14 Şubat 2012 Salı

BEN BU ŞUBAT TAN KORKMAYA BAŞLADIM ARKADAŞ..

Devletin bir birimi diğerine basına yansıdığı gibi ve o ölçüde karşı çıkıyorsa ortadaki durum nasıl anlatılır bilmiyorum..Bugün kürsülerde  hala statükocu devlet yapısını savunanlar bu ülkeyi nasıl dönüştürecekler...Askeriyede ve Emniyet teşkilatında hala bu dönüşümün Kürt Sorunu çözülmeden gerçekleşeyemecegini kabullenen bir zihnıyet ve kadro var...Buna karşılık hükümet onların baskısından kurtulmak ve olayları sivil bir kapsama taşımak için MİT'le işbirliği yapmaktaydı. Nitekim askerin elindeki dinleme aygıtlarının MİT'e kaydırılması önemli bir göstergeydi, başlı başına bir tercihti, tavırdı, tutumdu. son olayların odak noktasında yer alan KCK operasyonuna da ışık tutuyor. MİT'in KCK'yı kontrol ettiğinin çok açık olduğu bu aşamada Emniyet'in o örgüte dönük sürekli baskıları, baskınları, tutuklamaları MİT'le Kürt kesiminin, dolayısıyla o sorunu nihai olarak sonuçlandıracak sivil otoriteyle Kürtlerin arasını açacak mahiyettedir
Şimdi yargı marifetiyle varılan nokta arasındaki uçurum insanı hayretten donduruyor. Ama ne yapalım ki böyle. Türkiye'de o derin devlet ve onun iktidar oyunu içinde sürekli olarak değişen kompozisyonu böyle bir baltalamayı göze aldı. Bütün bu nedenlerden ötürü hâlâ devam eden ve bir "güç gösterisi" olan bu girişimi bir darbe girişimi olarak değerlendirememek ve bunun hükümete olduğu açıkça bir  gizli girişim yapıldığını görmemek büyük hata olur kanımca..
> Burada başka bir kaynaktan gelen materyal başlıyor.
-- ==== Sys2Proof/Machine/Ops.lean ====
section
/-!
DEFINITION. The named operations over registers and the buffer (00_scope R19), the end of a command (30_encoding
R70), taking a fault and returning from it (60_exceptions R305, R308), and reset (70_reset_and_hazards R330, R331).
-/

namespace Sys2Proof.Machine

/-! ### Registers -/

/-- `X[i]` (R19). -/
def State.readX (s : State) (i : XReg) : Word := s.x[i]

/-- `X[i] <- v` (R19). -/
def State.writeX (s : State) (i : XReg) (v : Word) : State := { s with x := s.x.set i v }

/-- `P[i]` (R19). -/
def State.readP (s : State) (i : PReg) : Point := s.p[i]

/-- `P[i] <- v` (R19). -/
def State.writeP (s : State) (i : PReg) (v : Point) : State := { s with p := s.p.set i v }

/-! ### The buffer as a list of (address, byte) pairs -/

namespace Memory

/-- The byte at address `a`; an unlisted address reads 0, the content at reset (R41). -/
def readByte : Memory → Nat → Byte
  | [], _ => 0
  | c :: m, a => if c.1 = a then c.2 else readByte m a

/-- The memory with byte `b` at address `a`, in canonical form: writing 0 removes the entry. -/
def writeByte : Memory → Nat → Byte → Memory
  | [], a, b => if b = 0 then [] else [(a, b)]
  | c :: m, a, b =>
    if a < c.1 then (if b = 0 then c :: m else (a, b) :: c :: m)
    else if a = c.1 then (if b = 0 then m else (a, b) :: m)
    else c :: writeByte m a b

/-- The `n` bytes from address `k`. -/
def readBytes (m : Memory) (k : Nat) : Nat → Bytes
  | 0 => []
  | n + 1 => readByte m k :: readBytes m (k + 1) n

/-- The memory with the string `s` written from address `k`. -/
def writeBytes (m : Memory) (k : Nat) : Bytes → Memory
  | [] => m
  | b :: s => writeBytes (writeByte m k b) (k + 1) s

/-- The canonical form: addresses strictly rising from at least `lo`, all inside `BUF` (R28), and no listed
byte equal to 0, which is what an unlisted address reads. -/
def wfFrom (lo : Nat) : Memory → Bool
  | [] => true
  | c :: m => decide (lo ≤ c.1) && decide (c.1 < 256) && decide (c.2 ≠ 0) && wfFrom (c.1 + 1) m

/-- The canonical form of the whole buffer. -/
def wf (m : Memory) : Bool := wfFrom 0 m

end Memory

/-- `MemRead(k, n)`, defined when `k + n ≤ BUFSZ = 256` (R19). -/
def State.memRead (s : State) (k n : Nat) : Option Bytes :=
  if k + n ≤ 256 then some (Memory.readBytes s.buf k n) else none

/-- `MemWrite(k, bs)`, defined when `k + |bs| ≤ BUFSZ = 256` (R19). -/
def State.memWrite (s : State) (k : Nat) (bs : Bytes) : Option State :=
  if k + bs.length ≤ 256 then some { s with buf := Memory.writeBytes s.buf k bs } else none

/-- `MSG`, the message `BUF[0..LEN)` (R19, R28). -/
def State.msg (s : State) : Bytes := Memory.readBytes s.buf 0 s.len.val

/-! ### The end of a command -/

/-- `BUSY <- 0; DONE <- 1` (R70); the command's local state ends with it (R203). -/
def State.complete (s : State) : State := { s with busy := false, done := true, nonceLoop := none }

/-- A command that succeeded, its writes already in `s` (R70). -/
def finish (s : State) : Result := .next s.complete

/-- `X[i] <- v`, and the command has succeeded. -/
def finishX (s : State) (i : XReg) (v : Word) : Result := finish (s.writeX i v)

/-- `P[i] <- v`, and the command has succeeded. -/
def finishP (s : State) (i : PReg) (v : Point) : Result := finish (s.writeP i v)

/-- `SetMsg(bs)` for `|bs| ≤ BUFSZ`: `MemWrite(0, bs); LEN <- |bs|`; bytes at and beyond the new `LEN` keep
their content (R19). -/
def State.withMsg (s : State) (bs : Bytes) (h : bs.length ≤ 256) : State :=
  { s with buf := Memory.writeBytes s.buf 0 bs, len := ⟨bs.length, Nat.lt_succ_of_le h⟩ }

/-- `SetMsg(bs)`, and the command has succeeded. A longer string has nowhere to go (log entry 11). -/
def setMsg (s : State) (bs : Bytes) : Result :=
  if h : bs.length ≤ 256 then finish (s.withMsg bs h) else .fault .bufferRange

/-! ### Faults -/

/-- The number of an error code (R301, R302). -/
def ErrCode.code : ErrCode → BitVec 8
  | .notOnCurve => 0x01
  | .curveMismatch => 0x02
  | .serIdentity => 0x03
  | .badLength => 0x04
  | .derCompound => 0x05
  | .derMarker => 0x06
  | .derLength => 0x07
  | .encOverflow => 0x08
  | .fieldRange => 0x09
  | .illegalCmd => 0x10
  | .bufBounds => 0x11
  | .invZero => 0x12
  | .noCoord => 0x13
  | .secTag => 0x14
  | .b58Char => 0x15
  | .b58Checksum => 0x16

/-- FAULT ENTRY (R305): `ERR <- code; ECMD <- w; BUSY <- 0; DONE <- 1`, where `CMD` already holds `w`; `X`,
`P`, `BUF`, `LEN` and `IE` are unchanged. -/
def State.takeFault (s : State) (e : ErrCode) : State :=
  { s.complete with err := e.code, ecmd := s.cmd }

/-- `raise Fault(code)`: the command takes the fault and writes nothing else (R19, R305). -/
def raise (s : State) (e : ErrCode) : Result := .next (s.takeFault e)

/-- A check of a command: go on with its value, or raise its fault. -/
def attempt {α : Type} (s : State) (r : Except ErrCode α) (k : α → Result) : Result :=
  match r with
  | .ok a => k a
  | .error e => raise s e

/-- RETURN FROM A FAULT, `CTRL.CLRERR`: `ERR <- 0`; `ECMD` and `DONE` keep their values (R36, R308). -/
def State.clearFault (s : State) : State := { s with err := 0 }

/-! ### Issue, fetch and reset -/

/-- A host's write of `w` to `CMD` that is accepted: `CMD <- w; DONE <- 0; BUSY <- 1` (R33, R70). -/
def State.issue (s : State) (w : Word32) : State :=
  { s with cmd := w, done := false, busy := true, nonceLoop := none }

/-- The command word the core executes: the word sampled at the `CMD` write (R31, R64). -/
def State.fetch (s : State) : Word32 := s.cmd

/-- Reset while the machine runs: the state of R41, whatever was running (R330, R331). What the host will do
next and the free values already drawn are outside the core and stay (log entry 2). -/
def State.hardReset (s : State) : State := { State.reset with hostOps := s.hostOps, draws := s.draws }

end Sys2Proof.Machine
end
.Bu şubat ayından korkmaya başladım ben ...28 şubat süecinin halk üzerinde ki tepkisi açıktı..ancak ülke demokrasisinden çok şey götürdüğü de aşikar.Umudum odur ki tüm bu olumsuzluklara rağmen ÜLKEMİZ DEMOKRASİ si bu parlementer dönüşümü başaracak HALK desteğine sahiptir.